### ASSIGNED TASK:
Please set down word for word every line from the one holding "s.portTimes := rfl" to the end of the data below, both included.

### INPUT:

-- ==== Sys2Proof/Laws/State.lean ====
section
/-! SUPPORT. What each primitive update of the state leaves, field by field, and what it sets. -/

namespace Sys2Proof.Machine

variable (s : State)

/-! ### setCrew -/

@[simp] theorem State.setCrew_power (rid : Nat) (f : Crew → Crew) : (s.setCrew rid f).power = s.power := rfl
@[simp] theorem State.setCrew_clock (rid : Nat) (f : Crew → Crew) : (s.setCrew rid f).clock = s.clock := rfl
@[simp] theorem State.setCrew_order (rid : Nat) (f : Crew → Crew) : (s.setCrew rid f).order = s.order := rfl
@[simp] theorem State.setCrew_mem (rid : Nat) (f : Crew → Crew) : (s.setCrew rid f).mem = s.mem := rfl
@[simp] theorem State.setCrew_poisoned (rid : Nat) (f : Crew → Crew) : (s.setCrew rid f).poisoned = s.poisoned := rfl
@[simp] theorem State.setCrew_told (rid : Nat) (f : Crew → Crew) : (s.setCrew rid f).told = s.told := rfl
@[simp] theorem State.setCrew_sys (rid : Nat) (f : Crew → Crew) : (s.setCrew rid f).sys = s.sys := rfl
@[simp] theorem State.setCrew_regionTab (rid : Nat) (f : Crew → Crew) : (s.setCrew rid f).regionTab = s.regionTab := rfl
@[simp] theorem State.setCrew_ctxCfg (rid : Nat) (f : Crew → Crew) : (s.setCrew rid f).ctxCfg = s.ctxCfg := rfl
@[simp] theorem State.setCrew_queueCfg (rid : Nat) (f : Crew → Crew) : (s.setCrew rid f).queueCfg = s.queueCfg := rfl
@[simp] theorem State.setCrew_logs (rid : Nat) (f : Crew → Crew) : (s.setCrew rid f).logs = s.logs := rfl
@[simp] theorem State.setCrew_suspending (rid : Nat) (f : Crew → Crew) : (s.setCrew rid f).suspending = s.suspending := rfl
@[simp] theorem State.setCrew_kernels (rid : Nat) (f : Crew → Crew) : (s.setCrew rid f).kernels = s.kernels := rfl
@[simp] theorem State.setCrew_bays (rid : Nat) (f : Crew → Crew) : (s.setCrew rid f).bays = s.bays := rfl
@[simp] theorem State.setCrew_reds (rid : Nat) (f : Crew → Crew) : (s.setCrew rid f).reds = s.reds := rfl
@[simp] theorem State.setCrew_mmaFlags (rid : Nat) (f : Crew → Crew) : (s.setCrew rid f).mmaFlags = s.mmaFlags := rfl
@[simp] theorem State.setCrew_cmds (rid : Nat) (f : Crew → Crew) : (s.setCrew rid f).cmds = s.cmds := rfl
@[simp] theorem State.setCrew_regns (rid : Nat) (f : Crew → Crew) : (s.setCrew rid f).regns = s.regns := rfl
@[simp] theorem State.setCrew_fq (rid : Nat) (f : Crew → Crew) : (s.setCrew rid f).fq = s.fq := rfl
@[simp] theorem State.setCrew_fqWait (rid : Nat) (f : Crew → Crew) : (s.setCrew rid f).fqWait = s.fqWait := rfl
@[simp] theorem State.setCrew_pins (rid : Nat) (f : Crew → Crew) : (s.setCrew rid f).pins = s.pins := rfl
@[simp] theorem State.setCrew_peers (rid : Nat) (f : Crew → Crew) : (s.setCrew rid f).peers = s.peers := rfl
@[simp] theorem State.setCrew_peersIn (rid : Nat) (f : Crew → Crew) : (s.setCrew rid f).peersIn = s.peersIn := rfl
@[simp] theorem State.setCrew_replies (rid : Nat) (f : Crew → Crew) : (s.setCrew rid f).replies = s.replies := rfl
@[simp] theorem State.setCrew_peersSeen (rid : Nat) (f : Crew → Crew) : (s.setCrew rid f).peersSeen = s.peersSeen := rfl
@[simp] theorem State.setCrew_heldBars (rid : Nat) (f : Crew → Crew) : (s.setCrew rid f).heldBars = s.heldBars := rfl
@[simp] theorem State.setCrew_reach (rid : Nat) (f : Crew → Crew) : (s.setCrew rid f).reach = s.reach := rfl
@[simp] theorem State.setCrew_kvFree (rid : Nat) (f : Crew → Crew) : (s.setCrew rid f).kvFree = s.kvFree := rfl
@[simp] theorem State.setCrew_gov (rid : Nat) (f : Crew → Crew) : (s.setCrew rid f).gov = s.gov := rfl
@[simp] theorem State.setCrew_answers (rid : Nat) (f : Crew → Crew) : (s.setCrew rid f).answers = s.answers := rfl
@[simp] theorem State.setCrew_host (rid : Nat) (f : Crew → Crew) : (s.setCrew rid f).host = s.host := rfl
@[simp] theorem State.setCrew_mac (rid : Nat) (f : Crew → Crew) : (s.setCrew rid f).mac = s.mac := rfl
@[simp] theorem State.setCrew_hostMac (rid : Nat) (f : Crew → Crew) : (s.setCrew rid f).hostMac = s.hostMac := rfl
@[simp] theorem State.setCrew_casts (rid : Nat) (f : Crew → Crew) : (s.setCrew rid f).casts = s.casts := rfl
@[simp] theorem State.setCrew_cmpOld (rid : Nat) (f : Crew → Crew) : (s.setCrew rid f).cmpOld = s.cmpOld := rfl
@[simp] theorem State.setCrew_declared (rid : Nat) (f : Crew → Crew) : (s.setCrew rid f).declared = s.declared := rfl
@[simp] theorem State.setCrew_watts (rid : Nat) (f : Crew → Crew) : (s.setCrew rid f).watts = s.watts := rfl
@[simp] theorem State.setCrew_temp0 (rid : Nat) (f : Crew → Crew) : (s.setCrew rid f).temp0 = s.temp0 := rfl
@[simp] theorem State.setCrew_temp1 (rid : Nat) (f : Crew → Crew) : (s.setCrew rid f).temp1 = s.temp1 := rfl
@[simp] theorem State.setCrew_coolant (rid : Nat) (f : Crew → Crew) : (s.setCrew rid f).coolant = s.coolant := rfl
@[simp] theorem State.setCrew_portTimes (rid : Nat) (f : Crew → Crew) : (s.setCrew rid f).portTimes = s.portTimes := rfl
@[simp] theorem State.setCrew_fresh (rid : Nat) (f : Crew → Crew) : (s.setCrew rid f).fresh = s.fresh := rfl
@[simp] theorem State.setCrew_serial (rid : Nat) (f : Crew → Crew) : (s.setCrew rid f).serial = s.serial := rfl
@[simp] theorem State.setCrew_agenda (rid : Nat) (f : Crew → Crew) : (s.setCrew rid f).agenda = s.agenda := rfl
@[simp] theorem State.setCrew_place (rid : Nat) (f : Crew → Crew) : (s.setCrew rid f).place = s.place := rfl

### YOUR RESPONSE:
@[simp] theorem State.setCrew_portTimes (rid : Nat) (f : Crew → Crew) : (s.setCrew rid f).portTimes = s.portTimes := rfl
@[simp] theorem State.setCrew_fresh (rid : Nat) (f : Crew → Crew) : (s.setCrew rid f).fresh = s.fresh := rfl
@[simp] theorem State.setCrew_serial (rid : Nat) (f : Crew → Crew) : (s.setCrew rid f).serial = s.serial := rfl
@[simp] theorem State.setCrew_agenda (rid : Nat) (f : Crew → Crew) : (s.setCrew rid f).agenda = s.agenda := rfl
@[simp] theorem State.setCrew_place (rid : Nat) (f : Crew → Crew) : (s.setCrew rid f).place = s.place := rfl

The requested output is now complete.